-- ==== Sys2Proof/Machine/TineMac.lean ====
section
/-! DEFINITION. The MAC datapath, the accumulator operations and the write-backs (Table 4-10, R38–R47, R58, R67). -/

namespace Sys2Proof.Machine

/-- One product with its operation and target, already aligned (R40). -/
structure Term where
  op : MacOp
  an : Nat
  p : Int
  deriving DecidableEq, Repr

/-- The exact total of the terms for accumulator `n` (R41). -/
def macTotal (s : State) (t n : Nat) (ts : List Term) : Int :=
  let mine := ts.filter fun x => decide (x.an = n)
  let base : Int := if mine.any (fun x => decide (x.op = .mpy)) then 0 else (getAcc s t n).toInt
  mine.foldl (fun acc x => if x.op = .msu then acc - x.p else acc + x.p) base

/-- Accumulators that some term targets. -/
def macTargets (ts : List Term) : List Nat :=
  (List.range 4).filter fun n => ts.any fun x => decide (x.an = n)

/-- The new accumulators, all computed from the state before (R41). -/
def macWrite (t : Nat) (s0 : State) (ts : List Term) (s : State) : State :=
  forAll (macTargets ts) (fun n x => setAcc t n (sat96 (macTotal s0 t n ts)) x) s

/-- The accumulators that saturate. -/
def macSats (s : State) (t : Nat) (ts : List Term) : List Nat :=
  (macTargets ts).filter fun n => out96 (macTotal s t n ts)

/-- A MAC-group instruction retires: accumulators and AOV (R41, R69). -/
def macRetire (t : TineNo) (ts : List Term) (len : Nat) (s : State) : State :=
  retireSat t len (macSats s t ts) (macWrite t s ts s)

/-- The term of a dual-mode lane. -/
def laneTerm (s : State) (t : Nat) (fp : Nat) (l : Lane) : List Term :=
  if l.op = .absent then []
  else [{ op := l.op, an := l.an, p := sw (getG s t l.gx) * sw (getG s t l.gy) * (2 ^ psDual fp : Nat) }]

/-- An absent lane names nothing (R89). -/
def laneOk (l : Lane) : Bool :=
  decide (l.op ≠ .absent) || (decide (l.an.val = 0) && decide (l.gx.val = 0) && decide (l.gy.val = 0))

/-- MAC_DUAL (R38, R41, R89). -/
def execMacDual (t : TineNo) (fp : BitVec 2) (l0 l1 : Lane) (s : State) : Res :=
  .next (issue t (.macDual t fp l0 l1) (fun s =>
    if laneOk l0 && laneOk l1 && (decide (l0.op ≠ .absent) || decide (l1.op ≠ .absent) || decide (fp.toNat = 0)) then
      macRetire t (laneTerm s t fp.toNat l0 ++ laneTerm s t fp.toNat l1) 2 s
    else illegal t s) s)

/-- The low and high halves of a word, signed. -/
def halfLo (w : Word) : Int := sx 20 (getF w 0 20)
def halfHi (w : Word) : Int := sx 20 (getF w 20 20)

/-- The terms of a quad-mode pair (R39). -/
def pairTerms (s : State) (t : Nat) (fp : Nat) (p : Pair) (gx gy : Gr) : List Term :=
  if p.op = .absent then []
  else
    let x := getG s t gx
    let y := getG s t gy
    [{ op := p.op, an := p.an, p := halfLo x * halfLo y * (2 ^ psQuad fp : Nat) },
     { op := p.op, an := p.an, p := halfHi x * halfHi y * (2 ^ psQuad fp : Nat) }]

/-- An absent pair names nothing (R89). -/
def pairOk (p : Pair) (gx gy : Gr) : Bool :=
  decide (p.op ≠ .absent) || (decide (p.an.val = 0) && decide (gx.val = 0) && decide (gy.val = 0))

/-- MAC_QUAD (R39, R41, R89). -/
def execMacQuad (t : TineNo) (fp : BitVec 2) (p0 p1 : Pair) (gx gy gz gw : Gr) (s : State) : Res :=
  .next (issue t (.macQuad t fp p0 p1 gx gy gz gw) (fun s =>
    if pairOk p0 gx gy && pairOk p1 gz gw &&
        (decide (p0.op ≠ .absent) || decide (p1.op ≠ .absent) || decide (fp.toNat = 0)) then
      macRetire t (pairTerms s t fp.toNat p0 gx gy ++ pairTerms s t fp.toNat p1 gz gw) 2 s
    else illegal t s) s)

/-- MAC_C (Table 4-4): op 00 is illegal. -/
def execMacC (t : TineNo) (op : MacOp) (an : Ar) (gx gy : Gr) (fp1 : Bool) (s : State) : Res :=
  .next (issue t (.macC t op an gx gy fp1) (fun s =>
    if op = .absent then illegal t s
    else macRetire t (laneTerm s t (b2n fp1) { op := op, an := an, gx := gx, gy := gy }) 1 s) s)

/-- An accumulator operation retires with the exact result `v` (R42). -/
def accRetire (t : TineNo) (an : Ar) (v : Int) (len : Nat) (s : State) : State :=
  retireSat t len (if out96 v then [an.val] else []) (setAcc t an (sat96 v) s)

/-- CLRA (R42). -/
def execClra (t : TineNo) (f : AccForm) (s : State) : Res :=
  .next (issue t (.clra t f) (fun s => accRetire t (accAn f) 0 (accLen f) s) s)
/-- NEGA (R42). -/
def execNega (t : TineNo) (f : AccForm) (s : State) : Res :=
  .next (issue t (.nega t f) (fun s => accRetire t (accAn f) (-(getAcc s t (accAn f)).toInt) (accLen f) s) s)
/-- ABSA (R42). -/
def execAbsa (t : TineNo) (f : AccForm) (s : State) : Res :=
  .next (issue t (.absa t f) (fun s => accRetire t (accAn f) ((getAcc s t (accAn f)).toInt.natAbs : Nat) (accLen f) s) s)
/-- LDA (R42); k above 56 is illegal. -/
def execLda (t : TineNo) (an : Ar) (g : Gr) (k : BitVec 8) (s : State) : Res :=
  .next (issue t (.lda t an g k) (fun s =>
    if k.toNat ≤ 56 then accRetire t an (sw (getG s t g) * (2 ^ k.toNat : Nat)) 2 s else illegal t s) s)
/-- ADDA (R42). -/
def execAdda (t : TineNo) (an am : Ar) (s : State) : Res :=
  .next (issue t (.adda t an am) (fun s => accRetire t an ((getAcc s t an).toInt + (getAcc s t am).toInt) 2 s) s)
/-- SUBA (R42). -/
def execSuba (t : TineNo) (an am : Ar) (s : State) : Res :=
  .next (issue t (.suba t an am) (fun s => accRetire t an ((getAcc s t an).toInt - (getAcc s t am).toInt) 2 s) s)
/-- ASHA (R55); k outside −96 to 95 is illegal. -/
def execAsha (t : TineNo) (an : Ar) (k : BitVec 8) (s : State) : Res :=
  .next (issue t (.asha t an k) (fun s =>
    if -96 ≤ k.toInt ∧ k.toInt ≤ 95 then accRetire t an (ashExact (getAcc s t an).toInt k.toInt) 2 s
    else illegal t s) s)
/-- NORMA (R53). -/
def execNorma (t : TineNo) (g : Gr) (an : Ar) (s : State) : Res :=
  .next (issue t (.norma t g an) (fun s => aluRetire t g { val := wd (norm96 (getAcc s t an)), flags := .none } 2 s) s)

/-! ## Write-back -/

/-- The generator states after the draws of a mode (R62, R63). -/
def dithered (code : Nat) (t : Nat) (s : State) : Nat × Nat × State :=
  let a := regF s (pgTine t) oDTHA 0 32
  let b := regF s (pgTine t) oDTHB 0 32
  let a1 := if usesA code then drawA a else a
  let b1 := if usesB code then drawB b else b
  (a1, b1, setRegF (pgTine t) oDTHB 0 32 b1 (setRegF (pgTine t) oDTHA 0 32 a1 s))

/-- A rounded write-back to `w` bits: the result, saturation, and the state with dither and shaper stepped (R58, R67). -/
def writeBack (t : Nat) (an : Ar) (xs code w : Nat) (s : State) : Int × Bool × State :=
  let v := (getAcc s t an).toInt
  if code = 6 then
    let rq := oRQ an.val
    let c := reg s (pgTine t) rq
    let (a, b, s1) := dithered (getF c 2 3) t s
    let r := shape v xs w (getF c 0 2) (getF c 2 3) (reg s (pgTine t) (rq + 1)) (reg s (pgTine t) (rq + 2))
      (reg s (pgTine t) (rq + 3)) (reg s (pgTine t) (rq + 4)) (reg s (pgTine t) (rq + 5)) (reg s (pgTine t) (rq + 6)) a b
    (r.y, r.sat, setReg (pgTine t) (rq + 6) r.e3 (setReg (pgTine t) (rq + 5) r.e2 (setReg (pgTine t) (rq + 4) r.e1 s1)))
  else
    let (a, b, s1) := dithered code t s
    let (y, sat) := satTo w (roundTo code v xs a b)
    (y, sat, s1)

/-- WBA and WBA.H: code 7 is illegal (R46, R47, R57). -/
def wbInstr (i : Instr) (w : Nat) (t : TineNo) (gd : Gr) (an : Ar) (xs : BitVec 6) (code : BitVec 3) (s : State) : State :=
  issue t i (fun s =>
    if code.toNat = 7 then illegal t s
    else
      let (y, sat, s1) := writeBack t an xs.toNat code.toNat w s
      retireSat t 2 (if sat then [4 + an.val] else []) (setG t gd (wi y) s1)) s

/-- WBA (R46). -/
def execWba (t : TineNo) (gd : Gr) (an : Ar) (xs : BitVec 6) (code : BitVec 3) (s : State) : Res :=
  .next (wbInstr (.wba t gd an xs code) 40 t gd an xs code s)
/-- WBA_H (R47). -/
def execWbaH (t : TineNo) (gd : Gr) (an : Ar) (xs : BitVec 6) (code : BitVec 3) (s : State) : Res :=
  .next (wbInstr (.wbaH t gd an xs code) 20 t gd an xs code s)
/-- WBA_D (R47): an odd Gd, a shift or a code is illegal. -/
def execWbaD (t : TineNo) (gd : Gr) (an : Ar) (xs : BitVec 6) (code : BitVec 3) (s : State) : Res :=
  .next (issue t (.wbaD t gd an xs code) (fun s =>
    if gd.val % 2 ≠ 0 ∨ xs.toNat ≠ 0 ∨ code.toNat ≠ 0 then illegal t s
    else
      let (y, sat) := satTo 80 (getAcc s t an).toInt
      let n := modI 80 y
      retireSat t 2 (if sat then [4 + an.val] else [])
        (setG t (Fin.ofNat 32 (gd.val + 1)) (wd (n / 2 ^ 40)) (setG t gd (wd n) s))) s)

end Sys2Proof.Machine
end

> **Assignment**
Restate word for word the entries above, starting at the line with "if laneOk l0" and ending at the line with "def halfHi (w", inclusive, and no others.

> **Exercise result**
    if laneOk l0 && laneOk l1 && (decide (l0.op ≠ .absent) || decide (l1.op ≠ .absent) || decide (fp.toNat = 0)) then
      macRetire t (laneTerm s t fp.toNat l0 ++ laneTerm s t fp.toNat l1) 2 s
    else illegal t s) s)

/-- The low and high halves of a word, signed. -/
def halfLo (w : Word) : Int := sx 20 (getF w 0 20)
def halfHi (w : Word) : Int := sx 20 (getF w 20 20)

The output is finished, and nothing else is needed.